Tommy Goes to Hollywood (w/t)
This 1×60 observational documentary from the BBC Studios Documentary Unit, for BBC Two and iPlayer follows actor Tommy Jessop as he sets out to create and pitch his own superhero movie in Hollywood.
Jessop was born with Down Syndrome. An actor and activist, he has always dreamed of being a leading man, and after starring in BBC One’s police drama Line of Duty, it felt as if anything was possible. However, further top roles have failed to materialise. He wants to play a hero so, inspired by the advice of his agent, he decides to take matters into his own hands.
Accompanied by his brother, filmmaker Will Jessop, this film follows Jessop as he embarks on an epic creative journey to develop his own movie starring a superhero called Roger (named after his teddy bear). Roger’s adventures are based on Jessop’s own experiences of being a person who has Down Syndrome. But the process pushes him and Will to confront different challenges, and as their film idea develops so too does their relationship and understanding of each other.
If Jessop wants to get his movie off the ground, he must enlist some high-profile co-stars, learn the skills it takes to be an action movie hero and develop a killer pitch – all before jumping on a plane to Hollywood. Will their trip to Tinseltown deliver on Tommy’s dreams?
Co-authored by Tommy and Will Jessop, this is their first film together since 2014’s Emmy-nominated Growing Up Down’s for BBC3. This is as much a personal film about two brothers, as it is an epic real life superhero flick as Jessop chases his Hollywood ending.

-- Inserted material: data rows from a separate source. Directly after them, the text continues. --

-- ==== Sys2Proof/Machine/Tab.lean ====
section
/-! DEFINITION. Sparse tables: a list of (key, value) pairs with strictly rising keys, in which a key that is not
listed holds a default. One canonical form: no listed value equals the default of its key, so that equal contents are
equal lists. Registers, bytes of memory and every numbered piece of the block are held in such tables. -/

namespace Sys2Proof.Machine

/-- A sparse table over natural keys. -/
abbrev Tab (α : Type) := List (Nat × α)

/-- The value at key `k`: the first listed one, else the default `d k`. -/
def tabGet {α : Type} (d : Nat → α) : Tab α → Nat → α
  | [], k => d k
  | (k', v) :: t, k => if k' = k then v else tabGet d t k

/-- The listed value at key `k`, if there is one. -/
def tabFind {α : Type} : Tab α → Nat → Option α
  | [], _ => none
  | (k', v) :: t, k => if k' = k then some v else tabFind t k

/-- The table without key `k`. -/
def tabErase {α : Type} : Tab α → Nat → Tab α
  | [], _ => []
  | (k', v) :: t, k => if k' = k then tabErase t k else (k', v) :: tabErase t k

/-- The table with an entry for key `k` put before the first larger key. -/
def tabInsert {α : Type} (k : Nat) (v : α) : Tab α → Tab α
  | [] => [(k, v)]
  | (k', v') :: t => if k < k' then (k, v) :: (k', v') :: t else (k', v') :: tabInsert k v t

/-- The table with key `k` listed with value `v`, whatever its default. -/
def tabPut {α : Type} (t : Tab α) (k : Nat) (v : α) : Tab α := tabInsert k v (tabErase t k)

/-- The table in which key `k` holds `v`: writing the default unlists the key. -/
def tabSet {α : Type} [DecidableEq α] (d : Nat → α) (t : Tab α) (k : Nat) (v : α) : Tab α :=
  if v = d k then tabErase t k else tabInsert k v (tabErase t k)

/-- The table with every key of the half-open range [lo, hi) back at its default. -/
def tabClear {α : Type} (t : Tab α) (lo hi : Nat) : Tab α :=
  t.filter (fun e => e.1 < lo || hi ≤ e.1)

/-- Keys rise strictly. -/
def tabRising {α : Type} : Tab α → Bool
  | [] => true
  | [_] => true
  | (k, _) :: (k', v') :: t => decide (k < k') && tabRising ((k', v') :: t)

/-- The canonical form: keys rise strictly and no listed value is its key's default. -/
def tabWf {α : Type} [DecidableEq α] (d : Nat → α) (t : Tab α) : Bool :=
  tabRising t && t.all (fun e => decide (e.2 ≠ d e.1))

/-- Do the numbers of a list rise strictly. -/
def natsRise : List Nat → Bool
  | [] => true
  | [_] => true
  | a :: b :: t => decide (a < b) && natsRise (b :: t)

/-- Membership of a sorted list of numbers (poisoned bytes, committed tiles). -/
def setHas (t : List Nat) (k : Nat) : Bool := t.any (fun x => x == k)

/-- A sorted list of numbers with `k` put in, once. -/
def setAdd (k : Nat) : List Nat → List Nat
  | [] => [k]
  | x :: t => if k < x then k :: x :: t else if k = x then x :: t else x :: setAdd k t

/-- A sorted list of numbers without `k`. -/
def setDel (t : List Nat) (k : Nat) : List Nat := t.filter (fun x => x != k)

end Sys2Proof.Machine
end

Tommy Jessop says: “Making this documentary really has been an amazing adventure and a once-in-a-lifetime dream come true. It truly has been wicked having a camera and being able to tell my own story for the first time. Some of my personal highlights might include going to Hollywood with my brother Will, meeting A-list actors, pitching my own movie called Roger the Superhero, and having Tom Cruise cake. I give it 10 out of 10, and I do hope you will enjoy watching it.”
Tommy Goes to Hollywood (w/t) is a BBC Studios Documentary Unit production for BBC Two. It is co-created by Tommy Jessop and Will Jessop. The Executive Producer for The BBC Studios Documentary Unit is Will Lorimer. It was commissioned for the BBC by Clare Sillery and the Commissioning Editors for the BBC are Emma Loach and Fran Baker.
Hamza’s Birds of Prey
In 2022, Hamza Yassin was crowned winner of Strictly Come Dancing. In this on-hour film for BBC One and iPlayer, from Silverback Films, he will return to his first passion – Britain’s birds of prey.

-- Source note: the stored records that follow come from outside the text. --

-- ==== Sys2Proof/Machine/Engine.lean ====
section
/-! DEFINITION. What the engines other than the press share: holding the results of a command that has computed (R98,
R99), its counts, and the elements of a row as they are stored. -/

namespace Sys2Proof.Machine

/-- What an engine computed for a command. -/
structure Computed where
  out    : List Blob
  /-- Bytes written in the cc of the commit, whatever the class. -/
  late   : List Blob
  /-- Reduce-add contributions. -/
  adds   : List Blob
  /-- Elements written, overflow, underflow and NaN counts (R180). -/
  counts : Counts
  /-- What the commit adds to the engine's own registers. -/
  aux    : List Nat
  deriving DecidableEq, Repr

/-- Byte ranges of a list of blobs. -/
def blobRanges (bs : List Blob) : List (Nat × Nat) := bs.map (fun b => (b.addr, b.data.length))

/-! ## Operand caches (R381, R382) -/

/-- Lines of a queue's operand cache (R373). -/
def cacheCap : QRef → Nat
  | .sheet _ e => if e.val = 3 then 64 else if e.val = 4 ∨ e.val = 5 then 128 else 0
  | .router _ _ => 32
  | .link _ _ => 0

/-- The operand cache of a queue. -/
def cacheOf (s : State) : QRef → List Blob
  | .sheet n e => tabGet (fun _ => []) (sh s n.val).caches e.val
  | .router q l => tabGet (fun _ => []) (rteOf s q.val).caches l.val
  | .link _ _ => []

/-- The operand cache of a queue replaced. -/
def setCache (s : State) (u : QRef) (ls : List Blob) : State :=
  match u with
  | .sheet n e => setSh s n.val { sh s n.val with caches := tabPut (sh s n.val).caches e.val ls }
  | .router q l => setRte s q.val { rteOf s q.val with caches := tabPut (rteOf s q.val).caches l.val ls }
  | .link _ _ => s

/-- What an engine's read returns: the first verdict that is no pass, or bytes and poisoned offsets. -/
structure Got where
  st   : State
  fail : Option (Verdict × Nat)
  data : List Byte
  bad  : List Nat
  deriving DecidableEq, Repr

/-- Is `a` in the engine's own scratchpad, which no operand cache holds (R373). -/
def ownAddr (u : QRef) (a : Nat) : Bool :=
  match u with
  | .sheet n _ => decide (spBase n.val ≤ a) && decide (a < spBase n.val + spSize)
  | _ => false

/-- Bytes [o, o + k) of a line copy. -/
def blobPart (b : Blob) (o k : Nat) : List Byte × List Nat :=
  ((b.data.drop o).take k, (b.bad.filter (fun i => decide (o ≤ i) && decide (i < o + k))).map (· - o))

/-- One piece of an engine's read, from its operand cache or at the point of coherence (R375, R382). -/
def gotPiece (u : QRef) (g : Got) (p : Nat × Nat) : Got :=
  match g.fail with
  | some _ => g
  | none =>
    let s := g.st
    let put (s' : State) (d : List Byte × List Nat) : Got :=
      ⟨s', none, g.data ++ d.1, g.bad ++ d.2.map (· + g.data.length)⟩
    let use := cacheCap u != 0 && !ownAddr u p.1 && rf s (Reg.shtOrdCtl (homeOf s u)) 0 0 == 0
    match (if use then lineIn (cacheOf s u) p.1 else none) with
    | some b => put s (blobPart b (p.1 % 64) p.2)
    | none =>
      match checkMem s (queueReq u) p.1 with
      | .ok =>
        let s1 := touchRead s p.1 p.2
        if use then
          let b := peek s1 (p.1 / 64 * 64) 64
          let f := lineFill s1 (cacheOf s1 u) (cacheCap u) ⟨p.1 / 64 * 64, b.1, b.2⟩
          put (setCache f.1 u f.2) (peek s1 p.1 p.2)
        else put s1 (peek s1 p.1 p.2)
      | v => { g with fail := some (v, p.1) }

/-- An engine's read of a byte range. -/
def engRead (s : State) (u : QRef) (a len : Nat) : Got :=
  (pieces a len).foldl (gotPiece u) ⟨s, none, [], []⟩

/-- Lines written leave the operand cache of queue `u`. -/
def dropCached (s : State) (u : QRef) (bs : List Blob) : State :=
  if cacheCap u = 0 then s
  else setCache s u ((cacheOf s u).filter (fun l => !bs.any (fun b => rangesMeet (l.addr, 64) (b.addr, b.data.length))))

/-- Lines an engine has written leave its own operand cache (R381); a router engine's leave those of both its queues, whose later
commands read the output (R303). -/
def dropWritten (s : State) (u : QRef) (bs : List Blob) : State :=
  match u with
  | .router q l => dropCached (dropCached s (.router q l) bs) (.router q (1 - l)) bs
  | u => dropCached s u bs

/-- The bytes that a page walker command writes before its commit point: what they read as until then is unpredictable
(R273). -/
def spoilBlobs (s : State) (bs : List Blob) : State := (blobRanges bs).foldl (fun s r => spoilRange s r.1 (r.1 + r.2)) s

/-! ## Results -/

/-- A command has computed: under STAGED and the classes that send, its results are held in the staging; under SHADOW they
are written into the shadow halves (R98, R99). A refused target fails the command before its commit point. -/
def computed (s : State) (u : QRef) (r : Computed) : State :=
  match (queueOf s u).exec with
  | none => s
  | some x =>
    let v := if hCommit x.cmd = 4 then (.ok, 0) else checkWrites s (queueReq u)
      (blobRanges ((r.out ++ r.late).filter (fun b => !blobPosts s (queueReq u) b)))
    match v.1 with
    | .ok =>
      let y0 := { x with stage := .computed, ovf := r.counts.ovf, unf := r.counts.unf, nan := r.counts.nan }
      let y := { y0 with elems := r.counts.elems, aux := r.aux, adds := r.adds }
      if hCommit x.cmd = 1 then setExec (dropWritten (writeBlobs s r.out) u r.out) u { y with out := r.late }
      else setExec s u { y with out := r.out ++ r.late }
    | _ => failAccess s u x.cmd v

/-- The command in execution of a queue that awaits its engine with a given opcode; none after a thermal trip (R602). -/
def readyCmd (s : State) (u : QRef) (opcode : Nat) : Option Exec :=
  match (queueOf s u).exec with
  | none => none
  | some x => if x.stage = .ready ∧ hOpcode x.cmd = opcode ∧ !s.pins.hot then some x else none

/-- A stored element: row address, index, encoding, and what its write counted (R180). -/
structure Elem where
  row : Nat
  idx : Nat
  enc : Nat
  ovf : Bool
  unf : Bool
  nan : Bool
  deriving DecidableEq, Repr

/-- The later of two stores to one element stays; their counts join (at most one of each per element, R180). -/
def putElem (es : List Elem) (e : Elem) : List Elem :=
  match es.find? (fun x => x.row == e.row && x.idx == e.idx) with
  | none => es ++ [e]
  | some o =>
    es.map (fun x => if x.row = e.row ∧ x.idx = e.idx then
      ⟨e.row, e.idx, e.enc, e.ovf || o.ovf, e.unf || o.unf, e.nan || o.nan⟩ else x)

/-- The bytes a stored element of a format changes: a half-stored byte of a 4-bit format keeps its other half (R166). -/
def elemBlob (s : State) (fmt : Nat) (es : List Elem) (e : Elem) : Blob :=
  if descBits fmt = 4 then
    let a := e.row + e.idx / 2
    let nib (i : Nat) : Nat := match es.find? (fun x => x.row == e.row && x.idx == i) with
      | some x => x.enc % 16
      | none => bitsOf (memByte s a).toNat (4 * (i % 2) + 3) (4 * (i % 2))
    ⟨a, [BitVec.ofNat 8 (nib (e.idx / 2 * 2) + 16 * nib (e.idx / 2 * 2 + 1))], []⟩
  else ⟨e.row + e.idx * (descBits fmt / 8), leBytes (descBits fmt / 8) e.enc, []⟩

/-- The counts of a list of elements. -/
def elemCounts (es : List Elem) : Counts :=
  ⟨(es.filter (·.ovf)).length, (es.filter (·.unf)).length, (es.filter (·.nan)).length, es.length⟩

/-- Counts of two outputs together. -/
def addC (a b : Counts) : Counts := ⟨a.ovf + b.ovf, a.unf + b.unf, a.nan + b.nan, a.elems + b.elems⟩

/-- Is any byte of a list of ranges poisoned. -/
def anyBad (s : State) (rs : List (Nat × Nat)) : Bool := rs.any (fun r => badAt s r.1 r.2)

/-- A numeric command reads its operands, `rg`, and holds what it computes from them; a refused operand or poison fails it (R105,
R148, R361). -/
def operandRun (s : State) (u : QRef) (x : Exec) (rg : List (Nat × Nat)) (f : State → Computed) : State :=
  let v := checkRanges s (queueReq u) rg
  match v.1 with
  | .ok =>
    let mo := meetOperands s u rg
    if mo.2 || anyBad mo.1 rg then failCmd mo.1 u x.cmd 4 true else computed mo.1 u (f mo.1)
  | _ => failAccess s u x.cmd v

end Sys2Proof.Machine
end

Beginning on the remote Ardnamurchan Peninsula in the Scottish Highlands and travelling the UK, Yassin will try and film his “top 10”, including his personal favourite the golden eagle, as he is joined by camera operator and presenter Simon King.
Hamza Yassin says: “All my life I have had a passion for birds of prey, so this documentary film is a dream come true for me. It’s an opportunity to share more of the joy I experienced on Wild Isles whilst I film my top ten of Britain’s birds of prey.”
Hamza’s Birds of Prey, a 1×60’ for BBC One and iPlayer, is made by Silverback Films. It was commissioned by Jack Bootle, Head of Commissioning, Specialist Factual and the Executive Producer is Alastair Fothergill. The Commissioning Editor is Sreya Biswas.